▶ Directions
Two lines below mark the span: the one containing "(∀ key r z va, legal" and the one containing "let stands := s.annexes.any". Set down both, plus every line between, exactly as they stand, and nothing else.

▶ Supplied entries

=== Begin Enclosure ===

/-- The steps of contexts, queues, commands, dispatch, binding, stages and annexes, and what each leaves (R351,
R354, R357, R358, R360, R423, R340, R341, R342, R343, R345, R346) -/
def Obligations.LaunchesAndStagesMove : Prop :=
  ((∀ (s : State) (x : Nat) (d : BitVec 512), AtHand (.contextCreate x d) s →
    ((s.ctx x).live = true → Moves .contextCreate s s) ∧
    ((s.ctx x).live = false →
      let refuse := fun (n : BitVec 3) => s.setCtx x { s.ctx x with live := false, cstat := n }
      let cx := newContext s d
      let domains := dispRead (s.setCtx x cx) x (cx.lawbase.toNat + 0x4000) 128
      (ctxReserved d = true → Moves .contextCreate s (refuse 2)) ∧
      (ctxReserved d = false → ∀ w, domains = .error (.held w) → NotDue .contextCreate s) ∧
      (ctxReserved d = false → ∀ z a, domains = .error (.fault z a) → Moves .contextCreate s (refuse 1)) ∧
      (ctxReserved d = false → ∀ n t, domains = .ok (n, t) →
        (domainDescs n 8 = none → Moves .contextCreate s (refuse 1)) ∧
        ∀ ds, domainDescs n 8 = some ds → ∃ u, Moves .contextCreate s u ∧ u.ctx x = { cx with domains := ds } ∧
          ∀ q, SMap.wf t.queues = true → q < 16 → u.queue x q = Queue.reset))) ∧
  (∀ (s : State) (x : Nat), AtHand (.contextDestroy x) s →
    ((s.ctx x).live = false → Moves .contextDestroy s s) ∧
    ((s.ctx x).live = true → contextBusy s x = true → Moves .contextDestroy s (refuseDestroy s x)) ∧
    ((s.ctx x).live = true → contextBusy s x = false → Moves .contextDestroy s (destroyContext s x))) ∧
  (∀ (s : State) (x q n : Nat), AtHand (.queueEnable x q) s → (s.ctx x).live = true → ∀ s1, dispRead s x (queueHdr s x q) 64 = .ok (n, s1) →
    let h := BitVec.ofNat 512 n
    let w := n / 2 ^ 114 % 2 ^ 4
    let k := s1.queue x q
    (w = 0 → Moves .queueEnable s (setQState (s1.setQueue x q { k with live := true, weight := 0 }) x q 3)) ∧
    (w ≠ 0 → k.weight ≠ 0 → Moves .queueEnable s s1) ∧
    (w ≠ 0 → k.weight = 0 → queueOf k h = none →
      Moves .queueEnable s (setQState (s1.setQueue x q { k with live := true, weight := w }) x q 3)) ∧
    (w ≠ 0 → k.weight = 0 → ∀ k1, queueOf k h = some k1 →
      let head := match k1.cmd with | some c => c.kind == 0 && !k1.decided | none => false
      let k2 := if head then { k1 with age := s1.cycle } else k1
      let u := setQState (s1.setQueue x q k2) x q (enabledState k2)
      let t := (if (u.queue x q).stateDue then u else flushQueue u x q).emit (.commandAccept x q)
      Moves .queueEnable s (if head then t.emit .dispatchDecision else t))) ∧
  (∀ (s : State) (x q : Nat), AtHand (.commandAccept x q) s →
    let u := settleQueue s x q
    let k := u.queue x q
    ((u.ctx x).live = false ∨ serves k = false → Moves .commandAccept s u) ∧
    ((u.ctx x).live = true → serves k = true →
      (k.cmd = none → k.done < k.accepted → ∀ n s1, dispRead u x (cmdAddr k (k.done + 1)) 64 = .ok (n, s1) →
        Moves .commandAccept s (startCommand (s1.emit (.commandAccept x q)) x q { readCommand n with seq := k.done + 1 })) ∧
      (k.cmd ≠ none ∨ k.accepted ≤ k.done → ∀ tail s1, dispRead u x (queueHdr u x q + 48) 8 = .ok (tail, s1) →
        (tail ≤ k.accepted → Moves .commandAccept s s1) ∧
        (k.accepted < tail → ∀ n s2 t, dispRead s1 x (cmdAddr k (k.accepted + 1)) 64 = .ok (n, s2) →
          acceptCommand s2 x q (readCommand n) = some t → Moves .commandAccept s t)))) ∧
  (∀ (s : State) (x q : Nat), AtHand (.signal x q) s →
    (s.command x q 1 = none → Moves .signal s s) ∧
    (∀ c p s1 s2, s.command x q 1 = some c → unitXlate s .other 768 x true .write c.arg1.toNat = .ok (p, s1) →
      writePa s1 (s1.ctx x).seed p.pa 8 c.arg2.toNat = some s2 → Moves .signal s (finishCommand s2 x q 0 0))) ∧
  (∀ (s : State) (x q : Nat), AtHand (.waitForSignal x q) s →
    Moves .waitForSignal s (if s.command x q 2 = none then s else (setQState s x q 1).emit (.signalSatisfied x q))) ∧
  (∀ (s : State) (x q : Nat), AtHand (.signalSatisfied x q) s → ∀ c p s1 v, s.command x q 2 = some c →
    unitXlate s .other 768 x true .read c.arg1.toNat = .ok (p, s1) → readPa s1 (s1.ctx x).seed p.pa 8 = some v →
    (c.arg2.toNat ≤ v → Moves .signalSatisfied s (finishCommand s1 x q 0 0)) ∧
    (v < c.arg2.toNat → NotDue .signalSatisfied s)) ∧
  (∀ (s : State) (x q : Nat), AtHand (.launch x q) s → ∀ c n, s.command x q 0 = some c →
    (launchKnown s x q c.seq = true → Moves .launch s s) ∧
    ∀ s1, launchKnown s x q c.seq = false → dispRead s x c.arg1.toNat 128 = .ok (n, s1) →
    (launchDescOk n = false → Moves .launch s (finishCommand s1 x q 3 0)) ∧
    (launchDescOk n = true →
      let t := { s1 with launches := s1.launches.set (16 * x + q) ⟨x, q, c.seq, c.arg1, launchDesc n, 0, 0, false, []⟩ }
      Moves .launch s ((t.setQueue x q { t.queue x q with decided := false, age := t.cycle }).emit .dispatchDecision))) ∧
  (∀ s : State, AtHand .dispatchDecision s →
    (readyHeads s = [] → Moves .dispatchDecision s s) ∧
    (readyHeads s ≠ [] → let t := dispatchOnce s
      (t.decisions ≠ s.decisions → Moves .dispatchDecision s t) ∧
      (t.decisions = s.decisions → t.reserved ≠ s.reserved → Moves .dispatchDecision s (t.emit .dispatchDecision)) ∧
      (t.decisions = s.decisions → t.reserved = s.reserved → NotDue .dispatchDecision s))) ∧
  (∀ (s : State) (c : Nat), AtHand (.preemption c) s →
    (preempting (s.core c) = none → Moves .preemption s s) ∧
    (∀ i r b t, preempting (s.core c) = some (i, r, b) → quiet s c = true → quiet s (leaderOf s c) = true →
      preemptCore s c i r b = some t → Moves .preemption s t)) ∧
  (∀ (s : State) (c : Nat), AtHand (.bind c) s →
    let k := s.core c
    let next := match k.slots.find? 0 with | some r => some (0, r) | none => bestPending k
    (k.bound ≠ none → (preempting k).isSome = true → s.flight.contains (.preemption c) = false →
      Moves .bind s ((s.emit (.preemption c)).emit (.bind c))) ∧
    (k.bound = none → k.fenced = false → k.retired = false →
      (next = none → Moves .bind s s) ∧
      (∀ i rec, next = some (i, rec) → runOf s rec = none →
        Moves .bind s (s.setCore c { k with slots := SMap.del k.slots i })) ∧
      (∀ i rec r t, next = some (i, rec) → runOf s rec = some r →
        (if rec.resume then bindResume s c i rec r else if owesReleases s c then none else bindFresh s c i rec r) = some t →
        Moves .bind s t))) ∧
  (∀ (s : State) (c : Nat) (w : BitVec 256), AtHand (.hostBindRecord c w) s →
    let r := recordOf w
    let refused := fun (t : State) =>
      (postNotice t r.ctx r.queue c false 0 [6, r.desc, word c, word r.queue, word r.order, 0, 0]).2
    let open_ := (s.core c).slots.find? 4 = none ∧ w.getLsbD 0 = true ∧ (s.ctx r.ctx).live = true ∧
      (s.ctx r.ctx).modes.getLsbD 0 = true
    (¬ open_ → Moves .hostBindRecord s s) ∧
    (open_ → recordBad w = true → Moves .hostBindRecord s (refused s)) ∧
    (open_ → recordBad w = false → ∀ n s1, dispRead s r.ctx r.desc.toNat 128 = .ok (n, s1) →
      (launchDescOk n = false ∨ r.desc.toNat % 64 ≠ 0 → Moves .hostBindRecord s (refused s1)) ∧
      (launchDescOk n = true → r.desc.toNat % 64 = 0 → ∃ t : State, Moves .hostBindRecord s (t.emit (.bind c)) ∧
        (t.core c).slots = (s1.core c).slots.set 4 r ∧ (recordRun t r).isSome = true))) ∧
  (∀ (s : State) (p c order : Nat) (w : BitVec 128), AtHand (.doneWord p c order w) s →
    (launchHere s p order = some false → Moves .doneWord s s) ∧ (launchHere s p order = none → NotDue .doneWord s) ∧
    (launchHere s p order = some true →
    (p ≠ c → Moves .doneWord s (trySendDone (s.setCore p { s.core p with
      tree := { (s.core p).tree with childWords := (s.core p).tree.childWords ++ [(c, w)] } }) p)) ∧
    (p = c → ∀ l, s.boundKey p = some l →
      Moves .doneWord s (completeLaunch (unbindCore s p) l.1 p l.2 w))))) ∧
  ((∀ (s : State) (x q : Nat), AtHand (.stageMonitorSample x q) s →
    (stageRuns s x q = [] → Moves .stageMonitorSample s s) ∧
    (stageRuns s x q ≠ [] → (∀ p ∈ stageRuns s x q, s.cycle < (stageMon s p.1).last + 1024) → NotDue .stageMonitorSample s) ∧
    (∀ key r a, stageRun s x q = some (key, r) → r.ld.stage = some a →
      let old := stageMon s key
      let mon : StageMon := { old with above := [], below := [], last := s.cycle }
      let skip := fun (t : State) => ({ t with stages := t.stages.set key mon }.emit (.stageMonitorSample x q))
      (r ∈ (stageRuns s x q).map (·.2) ∧ old.last + 1024 ≤ s.cycle) ∧
      (∀ d s1, readStage s x (word a) = .ok (d, s1) →
        let bad := (d.owners.filter (runsOn s1 r)).any fun c => ringBad (s1.core c) (ringHdr (s1.core c) d.rhdr)
        (bad = true → Moves .stageMonitorSample s (skip s1)) ∧
        (bad = false → ∀ s2, sampleStage s1 key r (word a) d = .ok s2 →
          Moves .stageMonitorSample s (s2.emit (.stageMonitorSample x q)))) ∧
      (∀ z va, z ≠ .notPresent → readStage s x (word a) = .error (.fault z va) →
        Moves .stageMonitorSample s (skip s)))) ∧
  (∀ (s : State) (x q : Nat), AtHand (.annexPolicy x q) s →
    (s.command x q 3 = none → Moves .annexPolicy s s) ∧
    (∀ c, s.command x q 3 = some c → (s.queue x q).decided = false →
      let legal := (s.ctx x).modes.getLsbD 2 = true ∧ c.arg3.toNat ≤ c.arg2.toNat
      (¬ legal → Moves .annexPolicy s (finishCommand s x q 3 0)) ∧
      (legal → stageLaunch s x c.arg1 = none → Moves .annexPolicy s (finishCommand s x q 3 0)) ∧
      (∀ key r z va, legal → stageLaunch s x c.arg1 = some (key, r) → z ≠ .notPresent →
        readStage s x c.arg1 = .error (.fault z va) → Moves .annexPolicy s (finishCommand s x q 1 0)) ∧
      (∀ key r d s1, legal → stageLaunch s x c.arg1 = some (key, r) → readStage s x c.arg1 = .ok (d, s1) →
        (policyStart s1 key r c d = .ok none → Moves .annexPolicy s (finishCommand s1 x q 1 0)) ∧
        (∀ s2, policyStart s1 key r c d = .ok (some s2) →
          Moves .annexPolicy s ((s2.setQueue x q { s2.queue x q with decided := true }).emit (.annexPolicy x q))))) ∧
    (∀ c, s.command x q 3 = some c → (s.queue x q).decided = true →
      let stands := s.annexes.any fun a => a.stage == c.arg1 && keyCtx a.key == x
      (stands = true → NotDue .annexPolicy s) ∧ (stands = false → Moves .annexPolicy s (finishCommand s x q 1 0)))) ∧
  (∀ (s : State) (o : Nat), AtHand (.splitActivation o) s →
    ((∀ a ∈ s.annexes, ¬ (a.o = o ∧ a.merge = false)) → Moves .splitActivation s s) ∧
    (∀ a, annexOn s o false = some a → (annexRun s a).isSome = true →
      (a.step = 9 → ∀ s1, cancelSplit s a = .ok s1 → Moves .splitActivation s s1) ∧
      (a.step ≠ 3 → a.step ≠ 9 → Moves .splitActivation s s) ∧
      (a.step = 3 → quiescent s o a.hdr = false ∨ canActivate s o = false → NotDue .splitActivation s) ∧
      (a.step = 3 → quiescent s o a.hdr = true → canActivate s o = true → ∀ d s1,
        readStage s (keyCtx a.key) a.stage = .ok (d, s1) →
        Moves .splitActivation s (startActivation (copyLocal s1 o d.soff o d.mbuf d.slen) o .split noMsg (2 ^ 20) 0 (d.spc &&& ~~~3#64) 0
          [(3, a.m), (4, a.b), (5, word a.y), (6, word (d.soff + d.slen * 2 ^ 18)), (7, a.stage)] (d.soff, d.slen))))) ∧
  (∀ (s : State) (o : Nat), AtHand (.annexForward o) s →
    ((∀ a ∈ s.annexes, ¬ (a.o = o ∧ a.merge = false)) → Moves .annexForward s s) ∧
    (∀ a d s1, annexOn s o false = some a → (annexRun s a).isSome = true →
      readStage s (keyCtx a.key) a.stage = .ok (d, s1) →
      (a.step = 4 → ∀ s2, annexGen s1 a d = .ok s2 → Moves .annexForward s (s2.emit (.annexForward o))) ∧
      (a.step = 5 → annexForward s1 a d = .ok none → NotDue .annexForward s) ∧
      (a.step = 5 → ∀ s2 s3, annexForward s1 a d = .ok (some s2) →
        annexClose s2 a (d.entries.getD a.entry 0 / 2 ^ 64 * 2 ^ 64
          + (setFld (word (d.entries.getD a.entry 0)) 46 46 0).toNat) = .ok s3 → Moves .annexForward s s3))) ∧
  (∀ (s : State) (o : Nat), AtHand (.mergeActivation o) s →
    ((∀ a ∈ s.annexes, ¬ (a.o = o ∧ a.merge = true)) → Moves .mergeActivation s s) ∧
    (∀ a d s1, annexOn s o true = some a → (annexRun s a).isSome = true →
      readStage s (keyCtx a.key) a.stage = .ok (d, s1) →
      let t := copyLocal s1 a.y d.soff o d.mbuf d.slen
      let bad := ringBad (s1.core o) (ringHdr (s1.core o) a.hdr) || ringBad (s1.core a.y) (ringHdr (s1.core a.y) a.hdr)
      (bad = true → Moves .mergeActivation s (launchFault { s with annexes := s.annexes.filter fun b => b != a }
        a.o 0 Cause.descriptorFormat.code (word a.hdr) 0 2 none)) ∧
      (bad = false →
      (a.step = 2 → (ringHdr (s1.core a.y) a.hdr).depth ≠ 0 ∨ quiescent s1 a.y a.hdr = false → NotDue .mergeActivation s) ∧
      (a.step = 2 → (ringHdr (s1.core a.y) a.hdr).depth = 0 → quiescent s1 a.y a.hdr = true → Moves .mergeActivation s
        ((setAnnex t a { a with step := 4 }).emit (.mergeActivation o))) ∧
      (a.step = 4 → quiescent s1 o a.hdr = true → canActivate s1 o = true → Moves .mergeActivation s
        ((startActivation s1 o .merge noMsg (2 ^ 20) 0 (d.mpc &&& ~~~3#64) 0 [(3, a.m), (4, a.b), (5, word a.y),
          (6, word (d.mbuf + d.slen * 2 ^ 18)), (7, a.stage)] (d.soff, d.slen)).emit (.mergeActivation o))) ∧
      (a.step ≠ 2 → a.step ≠ 4 → ∀ s2,
        annexClose s1 a (entryOf a.m.toNat (ringHdr (s1.core o) a.hdr).gen false o o a.hdr) = .ok s2 →
        Moves .mergeActivation s s2)))))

=== End Enclosure ===

▶ The completed task
      (∀ key r z va, legal → stageLaunch s x c.arg1 = some (key, r) → z ≠ .notPresent →
        readStage s x c.arg1 = .error (.fault z va) → Moves .annexPolicy s (finishCommand s x q 1 0)) ∧
      (∀ key r d s1, legal → stageLaunch s x c.arg1 = some (key, r) → readStage s x c.arg1 = .ok (d, s1) →
        (policyStart s1 key r c d = .ok none → Moves .annexPolicy s (finishCommand s1 x q 1 0)) ∧
        (∀ s2, policyStart s1 key r c d = .ok (some s2) →
          Moves .annexPolicy s ((s2.setQueue x q { s2.queue x q with decided := true }).emit (.annexPolicy x q))))) ∧
    (∀ c, s.command x q 3 = some c → (s.queue x q).decided = true →
      let stands := s.annexes.any fun a => a.stage == c.arg1 && keyCtx a.key == x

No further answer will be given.